REPUBLIKA.CO.ID, TEHERAN -- Presiden Iran Hassan Rouhani mengatakan ia melihat tidak ada upaya serius dari Amerika Serikat (AS) untuk kembali ke kesepakatan nuklir. Meski ada laporan pemerintahan Biden mengusulkan tawaran baru untuk menyelesaikan kebuntuan atas kesepakatan nuklir 2015.
Dilansir di Al Arabiya, Rabu (31/3), dalam pidato kabinet yang disiarkan televisi, Rouhani menunjukkan Presiden AS Joe Biden mengakui kegagalan kebijakan tekanan maksimum dari pendahulunya Donald Trump. Namun, dia mengatakan kata-kata pemerintahan Biden belum diterjemahkan menjadi tindakan.

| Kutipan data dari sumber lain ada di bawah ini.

-- ==== Sys2Proof/Certificates/Slice0/Obligations.lean ====
section
/-!
DEFINITION. The statements for the provers. `next t` with `t` written as `{ s with … }` states the frame as well: every field
not named is as it was.
-/

open Sys2Proof Sys2Proof.Machine

/-! ### The step and the words -/

/-- A presented word that decodes, with the configuration's literals, to `i` makes the step exec of `i`, at the state that has noted the
turn; a word that names no row is refused with the decoder's reason (30_encoding.md section 3 and section 4). That a word
presented from outside runs in the step is the model's choice (log 3), and so is that the words of COMPARE_MATCH and of the
host's functions, which the spec calls not issuable, run too (log 27). -/
def Obligations.StepRunsPresentedWord : Prop :=
  ∀ (s : State) (f : Fetch) (rest : List Turn), s.script = .present f :: rest →
    (∀ i, decode s.cfg.lit f = .ok i → step s = exec i { s with script := rest }) ∧
    (∀ e, decode s.cfg.lit f = .error e → step s = .refused (.badWord e))

/-- The oldest turn of the script is the one that is taken, by the agent it names; past the end of the script the turn is the
environment's free choice, counted (00_scope.md section 5, 20_memory.md section 3; log 2). -/
def Obligations.StepTakesTheOldestTurn : Prop :=
  ∀ (s : State) (rest : List Turn),
    (s.script = .foreground :: rest → step s = stepForeground { s with script := rest }) ∧
    (s.script = .timer :: rest → step s = exec .compareMatch { s with script := rest }) ∧
    (∀ a v, s.script = .shiftComplete a v :: rest → step s = .next (complete a v { s with script := rest })) ∧
    (s.script = [] → step s = takeTurn (Config.freeTurn s.turnNo) { s with turnNo := s.turnNo + 1 })

/-- A word of the table placed by withFetchWord is what the very next step runs, at the unchanged state, whose literals are the
document's (log 3). -/
def Obligations.FetchedWordRunsInTheNextStep : Prop :=
  ∀ (s : State) (nbits w : Nat) (i : Instr), s.cfg.lit = {} → decodeTableWord nbits w = some i →
    step (s.withFetchWord nbits w) = exec i s

/-- Every well-formed instruction, with every operand, is what its own word decodes to (with the document's literals). -/
def Obligations.DecodeOfEncode : Prop :=
  ∀ i : Instr, i.wellFormed = true → decode {} (encode {} i) = .ok i

/-- Each word has one meaning: a word that decodes is the word of a well-formed instruction (with the document's literals). -/
def Obligations.DecodedWordIsTheEncoding : Prop :=
  ∀ (f : Fetch) (i : Instr), decode {} f = .ok i → i.wellFormed = true ∧ encode {} i = f

/-- 30_encoding.md section 4: an operation number not in the list names no operation, whatever its operands; the numbers of the
list are distinct. -/
def Obligations.ReservedOperationNumbersRefused : Prop :=
  (∀ (l : Literals) (n : Byte) (operands : List Int), n ∉ Op.all.map Op.number →
    decode l (.command n operands) = .error .reservedOp) ∧
  (∀ o o' : Op, o.number = o'.number → o = o') ∧ (∀ o : Op, o ∈ Op.all)

/-- A few words written out from the table of 30_encoding.md section 3 and the patterns of section 1. -/
def Obligations.SpecWordsDecode : Prop :=
  decode {} (.command 0x00 []) = .ok .busInit ∧
  decode {} (.command 0x03 [0xA4]) = .ok (.writeByte 0xA4) ∧
  decode {} (.command 0x12 []) = .ok .requestSample ∧
  decode {} (.command 0x22 [2, 207]) = .ok (.setTarget 2 207) ∧
  decode {} (.command 0x2F []) = .ok .compareMatch ∧
  decode {} (.command 0x31 [140, 100]) = .ok (.scale 140 100) ∧
  decode {} (.wire .address [true, false, true, false, false, true, false, true]) = .ok .wireAddrR ∧
  decode {} (.wire .buttons [true, true, true, true, true, true, true, false]) = .ok (.wireButtons 0b111111 0b10)
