/-- While a sequence runs, the foreground busy-waits or takes the sequence's step, so the same frame holds of its turn. -/
theorem stepForeground_frame_of_sequence {s t : State} (hseq : s.seq ≠ none) (h : stepForeground s = .next t) :
    t = { s with pending := t.pending, seq := t.seq, wire := t.wire, sample := t.sample, ret := t.ret } := by
  cases hp : s.pending with
  | some p =>
    rw [stepForeground_pending hp] at h
    cases h
    rfl
  | none =>
    obtain ⟨run, hrun⟩ := Option.ne_none_iff_exists'.mp hseq
    rw [stepForeground_sequence hp hrun] at h
    exact stepSequence_frame h

/-- Settles O49: the sentinel enters REQUEST_SAMPLE, and CAL, TARGET and TICK are outside what a running sequence writes. -/
theorem corruptSampleIsDiscarded : Obligations.CorruptSampleIsDiscarded := by
  refine ⟨?discard, ?reading⟩
  case discard =>
    intro s hok hp hs hb hpos haz
    rw [stepForeground_host hp hs, stepHost_discard hok.lit_default hpos haz]
    exact enterSequence_of_closed hp hb
  case reading =>
    intro s t hpos hseq h
    rw [stepForeground_frame_of_sequence hseq h]
    exact ⟨hpos, rfl, rfl, rfl, rfl⟩

end Sys2Proof.Machine
end

section
/-!
PROOFS. The words (30_encoding.md): each row has one word and each word one row; reserved operation numbers name none.
-/

namespace Sys2Proof

/-! ### From an instruction to its word and back -/

/-- Settles O4: the round trip, instruction by instruction (`Laws.RoundTrip`). -/
theorem decodeOfEncode : Obligations.DecodeOfEncode := by
  intro i
  cases i with
  | busInit => exact Laws.RoundTrip.busInit
  | start => exact Laws.RoundTrip.start
  | stop => exact Laws.RoundTrip.stop
  | writeByte b => exact Laws.RoundTrip.writeByte b
  | readByte k => exact Laws.RoundTrip.readByte k
  | delaySettle => exact Laws.RoundTrip.delaySettle
  | sensorInit => exact Laws.RoundTrip.sensorInit
  | requestSample => exact Laws.RoundTrip.requestSample
  | readSample => exact Laws.RoundTrip.readSample
  | schedInit => exact Laws.RoundTrip.schedInit
  | schedEnable => exact Laws.RoundTrip.schedEnable
  | setTarget i w => exact Laws.RoundTrip.setTarget i w
  | getTick => exact Laws.RoundTrip.getTick
  | clrTick => exact Laws.RoundTrip.clrTick
  | compareMatch => exact Laws.RoundTrip.compareMatch
  | clamp v => exact Laws.RoundTrip.clamp v
  | scale raw zero => exact Laws.RoundTrip.scale raw zero
  | mode btn dx dy => exact Laws.RoundTrip.mode btn dx dy
  | map dx dy m => exact Laws.RoundTrip.map dx dy m
  | boot => exact Laws.RoundTrip.boot
  | waitStart => exact Laws.RoundTrip.waitStart
  | cycle => exact Laws.RoundTrip.cycle
  | wireByte b a => exact Laws.RoundTrip.wireByte b a
  | wireAddrW => exact Laws.RoundTrip.wireAddrW
  | wireAddrR => exact Laws.RoundTrip.wireAddrR
  | wireInit1 => exact Laws.RoundTrip.wireInit1
  | wireInit2 => exact Laws.RoundTrip.wireInit2
  | wireTrig => exact Laws.RoundTrip.wireTrig
  | wireSample x y ax ay az r btn => exact Laws.RoundTrip.wireSample x y ax ay az r btn
  | wireButtons r btn => exact Laws.RoundTrip.wireButtons r btn

/-! ### From a word to its instruction and back -/

theorem except_map_eq_ok {ε α β : Type} {x : Except ε α} {f : α → β} {b : β} (h : x.map f = .ok b) :
    ∃ a, x = .ok a ∧ f a = b := by
  cases x with
  | error e => cases h
  | ok a => cases h; exact ⟨a, rfl, rfl⟩

theorem except_bind_eq_ok {ε α β : Type} {x : Except ε α} {f : α → Except ε β} {b : β} (h : x.bind f = .ok b) :
    ∃ a, x = .ok a ∧ f a = .ok b := by
  cases x with
  | error e => cases h
  | ok a => exact ⟨a, rfl, h⟩

/-- A command word that decodes is the word of the instruction it decodes to, whatever the literals. -/
theorem encode_of_decodeCommand {l : Literals} {n : Byte} {operands : List Int} {i : Instr}
    (h : decodeCommand n operands = .ok i) : i.wellFormed = true ∧ encode l i = .command n operands := by
  unfold decodeCommand at h
  split at h
  · cases h
  rename_i op hop
  obtain rfl := number_ofNumber hop
  split at h
  -- the six operations whose operands are read from numbers, then those that take none or take them as they are
  case h_4 b => -- WRITE_BYTE
    obtain ⟨b, hb, rfl⟩ := except_map_eq_ok h
    exact ⟨rfl, by rw [encode, bitsOperand_eq_ok hb]⟩
  case h_5 k => -- READ_BYTE
    obtain ⟨k, hk, rfl⟩ := except_map_eq_ok h
    exact ⟨rfl, by rw [encode, flagOperand_eq_ok hk]⟩
  case h_12 c w => -- SET_TARGET
    obtain ⟨c, hc, h⟩ := except_bind_eq_ok h
    obtain ⟨w, hw, rfl⟩ := except_map_eq_ok h
    obtain ⟨hc, hlt⟩ := channelOperand_eq_ok hc
    exact ⟨by simpa [Instr.wellFormed] using hlt, by rw [encode, hc, widthOperand_eq_ok hw]⟩
  case h_17 r z => -- SCALE
    obtain ⟨r, hr, h⟩ := except_bind_eq_ok h
    obtain ⟨z, hz, rfl⟩ := except_map_eq_ok h
    exact ⟨rfl, by rw [encode, bitsOperand_eq_ok hr, bitsOperand_eq_ok hz]⟩
  case h_18 b dx dy => -- MODE
    obtain ⟨b, hb, rfl⟩ := except_map_eq_ok h
    exact ⟨rfl, by rw [encode, bitsOperand_eq_ok hb]⟩
  case h_19 dx dy m => -- MAP
    obtain ⟨m, hm, rfl⟩ := except_map_eq_ok h
    exact ⟨rfl, by rw [encode, modeOperand_eq_ok hm]⟩
  all_goals cases h
  all_goals exact ⟨rfl, rfl⟩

Rouhani merujuk pada sanksi keras AS yang terus berlanjut yang telah diberlakukan Trump pada 2018 ketika pemerintahannya keluar dari kesepakatan nuklir. “Apakah Anda setuju Trump adalah seorang teroris? Jika tidak, maka semua pembicaraan Anda tidak valid. Jika Anda melakukannya, maka Anda tidak harus melanjutkan aksinya meski hanya satu detik lagi," katanya.
Gelombang sanksi AS telah memengaruhi setiap aspek kehidupan Iran, menghambat Teheran untuk mengimpor makanan, obat-obatan, dan vaksin Covid-19. Awal pekan ini, beberapa laporan mengatakan pemerintahan Biden menawarkan proposal baru, termasuk beberapa keringanan sanksi ke Iran dengan imbalan menghentikan pengayaan uranium 20 persen, untuk memulai negosiasi.
Proposal itu ditolak dengan cepat, ketika seorang pejabat senior Iran yang tidak disebutkan namanya mengatakan Iran tidak akan mengurangi pengayaan uranium dengan imbalan pencabutan sebagian sanksi.
Hal ini sejalan dengan apa yang disebut Pemimpin Tertinggi Ali Hosseini Khamenei sebagai kebijakan definitif Iran tentang kesepakatan nuklir. Pemimpin tertinggi telah mengatakan dalam beberapa kesempatan Iran hanya akan memenuhi komitmen kesepakatan nuklirnya setelah AS mencabut semua sanksinya.